Our beanie has been measuring small throughout the pregnancy, and I'm having regular growth scans & placental monitoring because of this.

Today we had an extra scan (for a tv programme) but it all ended in a bit of a shock when they said that there is a developing problem with the placental bloodflow, and there is a high chance of an extremely premature birth - I'm currently 28 weeks, and they are talking in the next week or two, unless something changes.

I haven't been reading the premie threads, as I thought I'd go at least to 36 weeks. I've looked into other potential problems (I had a high Downs score) but not premature birth and what that could mean.

Obviously this news is very scary and has worried us completely.

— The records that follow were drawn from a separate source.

/-- A page joins the last range when it continues its place with equal permissions. -/
def joinPin (rs : List PinRun) (r : PinRun) : List PinRun :=
  match rs with
  | x :: rest =>
    if x.pin.place + x.pin.len = r.pin.place && x.perm = r.perm then { x with pin := { x.pin with len := x.pin.len + r.pin.len } } :: rest
    else r :: x :: rest
  | [] => [r]

/-- The pages of [va, hi], by leaves; `ok` says which places are valid. -/
def pinWalk (s : State) (ctx : Nat) (r w : Bool) (ok : Nat → Bool) : Nat → Nat → Nat → List PinRun → Except PinErr (List PinRun)
  | 0, _, _, acc => .ok acc
  | n + 1, va, hi, acc =>
    if hi < va then .ok acc
    else match walk s va ctx with
      | .notPresent _ => .error (.notPresent va)
      | .malformed lv => .error (.malformed lv va)
      | .ecc _ p => .error (.ecc p)
      | .leaf lv d =>
        let page := 2 ^ pageBits lv
        let len := min (page - va % page) (hi + 1 - va)
        let p := leafPlace lv d va
        if (r && !leafR d) || (w && !leafW d) then .error .perm
        else if leafM d then .error .migrating
        else if !ok p || !ok (p + len - 1) then .error .space
        else pinWalk s ctx r w ok n (va + len) hi (joinPin acc ⟨⟨va, len, p⟩, (leafR d, leafW d, leafA d)⟩)

/-- A place that a stream of an AG or a streamer may reach; another device's once DEVNUM is valid (R184, R364). -/
def streamPlaceOk (s : State) (top p : Nat) : Bool :=
  Place.space p < top && if isOwn s p then placeValid s p else s.devnum.getLsbD 16

/-- The ranges of an extent. -/
def pinExtent (s : State) (ctx : Nat) (r w : Bool) (ok : Nat → Bool) (lo hi : Nat) : Except PinErr (List Pin) :=
  (pinWalk s ctx r w ok ((hi - lo) / 65536 + 2) lo hi []).map fun rs => (rs.reverse).map (·.pin)

/-- The lowest and highest byte of an affine stream (R190). -/
def spbExtent (l : List Dword) : Int × Int :=
  let part (k : Nat) : Int := ((Spb.count l k : Int) - 1) * Spb.stride l k
  let lo := [0, 1, 2, 3].foldl (fun (a : Int) k => a + min 0 (part k)) (Spb.base l)
  let hi := [0, 1, 2, 3].foldl (fun (a : Int) k => a + max 0 (part k)) (Spb.base l)
  (lo, hi + Spb.esize l - 1)

/-- The pins of an SPB that is not indexed (R191): at most 16 ranges. -/
def pinSpb (s : State) (ctx : Nat) (r w : Bool) (top : Nat) (l : List Dword) : Except PinErr (List Pin) :=
  if Spb.indexed l || Spb.total l = 0 then .ok []
  else
    let (lo, hi) := spbExtent l
    if lo < 0 || 2 ^ 56 ≤ hi then .error .space
    else match pinExtent s ctx r w (streamPlaceOk s top) lo.toNat hi.toNat with
      | .ok ps => if 16 < ps.length then .error .ranges else .ok ps
      | e => e

/-- The pins that a direction needs: R for a load, W for a store. -/
def pinStream (s : State) (ctx top : Nat) (l : List Dword) : Except PinErr (List Pin) :=
  pinSpb s ctx (!Spb.store l) (Spb.store l) top l

/-- The pins of a spill area: vault places of the island's own die with R and W (R263). -/
def pinSpill (s : State) (ctx i : Nat) (isl : Island) : Except PinErr (List Pin) :=
  if isl.spillN = 0 then .ok []
  else if 2 ^ 56 < isl.spillVa + isl.spillN * 65600 then .error .space
  else pinExtent s ctx true true
    (fun p => isOwn s p && Place.space p == 1 && Place.die p == Key.engineDie i && placeValid s p)
    isl.spillVa (isl.spillVa + isl.spillN * 65600 - 1)

/-- Pins, or none where there is no translation. -/
def pinsOr (r : Except PinErr (List Pin)) : List Pin := match r with | .ok ps => ps | .error _ => []

/-! ### The channels of a course (R142, R329) -/

/-- The units of a tile that its configuration names, by place and first primary index (R30, R329). -/
def unitsAt (s : State) (pk : Nat) : List UnitRef :=
  let elems := (List.range 16).filterMap fun e => if s.elem (pk * 16 + e) ≠ {} then some (UnitRef.elem (pk * 16 + e)) else none
  let ags := [0, 1].filterMap fun k => if (s.ag (pk * 2 + k)).bound then some (UnitRef.ag (pk * 2 + k)) else none
  let rep := if (s.rep pk).bound then [UnitRef.repeatNode pk] else []
  let sch := if (s.sched pk).bound then [UnitRef.schedNode pk] else []
  let isl := match Key.engineAt pk false with
    | some i => if (s.island i).bound then [UnitRef.island i] else []
    | none => []
  let str := match Key.engineAt pk true with
    | some i => if (s.streamer i).bound then [UnitRef.streamer i] else []
    | none => []
  let ks := if (s.kstone pk).mapped then [UnitRef.keystone pk] else []
  let (e0, es) := elems.partition (· == .elem (pk * 16))
  e0 ++ ags ++ rep ++ sch ++ isl ++ str ++ es ++ ks

/-- The channels of a unit by output. -/
def unitChans (u : UnitRef) : List Nat :=
  match u with
  | .elem _ => (List.range 4).map u.outChan
  | .island _ | .streamer _ => [u.outChan 0, u.outChan 1]
  | .keystone _ => []
  | _ => [u.outChan 0]

/-- The markerless inputs of R142: order inputs, and what the schedule-table node feeds. -/
def markerlessInputs (s : State) (us : List UnitRef) : List (UnitRef × Nat) :=
  us.flatMap fun u => match u with
    | .elem e => (s.elem e).targets.filterMap fun t => t.2.orderIn.map fun k => (UnitRef.elem e, k)
    | .ag a => match (s.ag a).orderTo with | some p => [(.elem (p / 4), p % 4)] | none => []
    | .schedNode _ => chanDests s (u.outChan 0)
    | _ => []

/-- Every channel of a course: the routes, the seed ports and the order channels. -/
def courseChans (s : State) (rk : Nat) (us : List UnitRef) : List Nat :=
  us.flatMap unitChans ++ (s.region rk).seedPorts.keys.map (seedChan rk)
    ++ us.flatMap fun u => match u with
      | .elem e => (s.elem e).targets.filterMap fun t => t.2.orderIn.map fun _ => orderChan e t.1
      | .ag a => if (s.ag a).orderTo.isSome then [agOrderChan a] else []
      | _ => []

/-- Inputs with a bit each. -/
def portBits (l : List (UnitRef × Nat)) (u : UnitRef) : Nat :=
  (l.filter (·.1 == u)).foldl (fun m x => m ||| 2 ^ x.2) 0

/-- The depth-first walk of R142 from a unit: units visited, and the inputs whose channel leads to a unit on the path. -/
def depthFirst (next : UnitRef → List (UnitRef × Nat)) :
    Nat → List UnitRef → List UnitRef × List (UnitRef × Nat) → UnitRef → List UnitRef × List (UnitRef × Nat)
  | 0, _, acc, _ => acc
  | n + 1, path, acc, u =>
    if acc.1.contains u then acc
    else (next u).foldl (fun acc v =>
      if (u :: path).contains v.1 then (acc.1, v :: acc.2) else depthFirst next n (u :: path) acc v.1) (u :: acc.1, acc.2)

/-- The back inputs of a course (R142). The units of a die stand in ascending place order, and so the walk takes them die by die (R30). -/
def backInputs (s : State) (rk : Nat) (us : List UnitRef) (markerless : List (UnitRef × Nat)) : List (UnitRef × Nat) :=
  let next (u : UnitRef) : List (UnitRef × Nat) :=
    match u with
    | .schedNode _ => []
    | u => ((unitChans u).flatMap (chanDests s)).filter fun d => !markerless.contains d
  let seeds := (s.region rk).seedPorts.keys.flatMap fun p => (chanDests s (seedChan rk p)).map (·.1)
  let sources := us.filter (markerSource s)
  let starts := seeds ++ (List.range 4).flatMap fun die => sources.filter (·.die == die)
  (starts.foldl (depthFirst next (us.length + 1) []) ([], [])).2

/-- The inputs of every unit: the channels that feed them, and their kind. A repeat node emits its MARKER when the request reaches
it, so its inputs count as back inputs (R343, log 20). -/
def wireChannels (s : State) (rk : Nat) : State :=
  let us := (s.region rk).units
  let feeds := (courseChans s rk us).flatMap fun ch => (chanDests s ch).map fun d => (d, ch)
  let setFeed (s : State) (u : UnitRef) : State :=
    let mine := feeds.filter fun f => f.1.1 == u
    s.setIo u { s.io u with
      feed := mine.foldl (fun (m : Sparse (List Nat)) f => m.put [] f.1.2 (m.get [] f.1.2 ++ [f.2])) [] }
  let s := us.foldl setFeed s
  let ml := markerlessInputs s us
  let s := us.foldl (fun s u => s.setIo u { s.io u with markerless := portBits ml u }) s
  let back := backInputs s rk us ml
  us.foldl (fun s u => match u with
    | .repeatNode _ => s.setIo u { s.io u with back := 3 }
    | u => s.setIo u { s.io u with back := portBits back u }) s

/-! ### What an image declares outside its words (log 9) -/

/-- Image coordinates placed in the region (R330). -/
def Region.place (r : Region) (a b : Nat) : Nat := Key.tileAt (r.rmap.getD a 0) (r.cmap.getD b 0)
def Region.placePk (r : Region) (t : Nat × Nat) : Nat := r.place t.1 t.2 * 4 + r.plane
def Region.placeElem (r : Region) (e : Nat × Nat × Nat) : Nat := r.placePk (e.1, e.2.1) * 16 + e.2.2

/-- A contributor's key: an element, or the island at its tile. -/
def Region.contrib (r : Region) (c : Bool × (Nat × Nat × Nat)) : Bool × Nat :=
  if c.1 then (true, (Key.engineAt (r.placePk (c.2.1, c.2.2.1)) false).getD 0) else (false, r.placeElem c.2)

/-- The partial slot of a contributor: the one its tile's window names, else the first that no register uses. -/
def slotFor2 (s : State) (pk m c : Nat) (used : List Nat) : Nat :=
  let named := (List.range 64).find? fun k =>
    let p := s.pslot (pk * 64 + k)
    (p != {}) && p.mreg == m && p.cidx == c && !used.contains (pk * 64 + k)
  match named with
  | some k => pk * 64 + k
  | none => pk * 64 + ((List.range 64).find? fun k => !used.contains (pk * 64 + k) && s.pslot (pk * 64 + k) == {}).getD 63

/-- The record of an island binds it to a declared register (R242, R328): CEN is set, MREG is the register's number, and the record names
the place of its home element, by its tile of the package or of the image (DESIGN CHOICE, log 102). -/
def bindsTo (r : Region) (isl : Island) (d : MregDecl) : Bool :=
  let w := isl.setup.toNat
  w / 2 ^ 7 % 2 == 1 && w / 2 ^ 22 % 64 == d.m
    && (isl.homeAt == elemPlace (r.placeElem d.home) || isl.homeAt == Key.place (Key.tileAt d.home.1 d.home.2.1) d.home.2.2)

/-- One combining register: its home record, its slots, and the islands that their records bind to it (R146, R149, R150, R328). -/
def wireMreg (rk : Nat) (s : State) (d : MregDecl) : State :=
  let r := s.region rk
  let home := r.placeElem d.home
  let hk := Key.pkOfElem home * 64 + d.m
  let cs := d.contribs.map r.contrib
  let pkOf (c : Bool × Nat) : Nat := if c.1 then Key.enginePk c.2 else Key.pkOfElem c.2
  let taken := s.homes.flatMap fun h => h.2.slotKeys
  let slots := cs.zipIdx.foldl (fun (acc : List Nat) c => acc ++ [slotFor2 s (pkOf c.1) d.m c.2 (taken ++ acc)]) []
  let s := slots.zipIdx.foldl (fun s k => s.setPslot k.1 { s.pslot k.1 with mreg := d.m, cidx := k.2 }) s
  let s := s.setHome hk { decl := ⟨d.opc, d.ty, d.rm, home, cs, d.resettable⟩, slotKeys := slots }
  let s := cs.zipIdx.foldl (fun s c =>
    if c.1.1 && bindsTo r (s.island c.1.2) d then s.setIsland c.1.2 { s.island c.1.2 with mregSlot := some (hk, c.2) } else s) s
  s.setRegion rk { s.region rk with mregs := (s.region rk).mregs.put 0 d.m hk }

We don't even know things like how long the baby could stay in NeoNatal, whether premature birth can affect the child later in life, that kind of thing.

Can you ladies help? :flower: Even pointers to threads would be appreciated.


----------



## mrsty

Hi there, I had my son at 33 weeks and he was 5lb due to pre-eclampsia, he was in a incubator for 2 days (he had slighly underdeveloped lungs) They will give you a steroid injection if they think you will be prem in order to strengthen babies lungs before baby is born... 
He was a good weight for his gestation and once his lungs had got better he was then in special care for about 11 days (although they say to expect them to stay in till their original due date) the lady i shared a room with had her son at 32 weeks and he weighed just under 2lb and he was in for longer than my son but is still fine now!! 
my son (Hadyn) slept nearly all the first 2 months as they are obviously supposed to be in your tummy still :)
The only difference that i noticed really about Hadyn being preemie was that he reached the milestones (like smiling etc) approx 6 weeks behind babies born at term... this is apparently totally normal and he has now caught up with his friends born around the same time (he even crawled before some of them) 
anyway, Hadyn has just turned one and is absolutely fine... It is a stressful time if you have any more questions id be happy to answer them.. 
dont be afraid .. the staff in Special Care are FABULOUS and will help you in anyway possible
Best of luck :hugs::hugs::hugs::hugs:
https://gi151.photobucket.com/groups/s157/JV1919NC2V/DSC00827.jpg


----------



## Mumof42009

Hi Hun

My middle dd was born at 28 wks and she weighed 2lbs 3oz shes a healthy 7 yr old, ive had growth problems with all my girls then went on to have placenta abruptions. The journey in nicu isnt easy but the staff are highly trained to cope with your baby, have a look at bliss there website is very good for information. You can always pm me as well been on that journey 3 times looking at a 4th in a few weeks xx


----------



## Marleysgirl

Thank you for your replies, ladies. 

I think I'm a little better prepared for this than my OH, who (not having the benefit of chatting this thru) is worrying about things like what the chances are of the baby growing up healthy, will he get to play football with him, things like that. 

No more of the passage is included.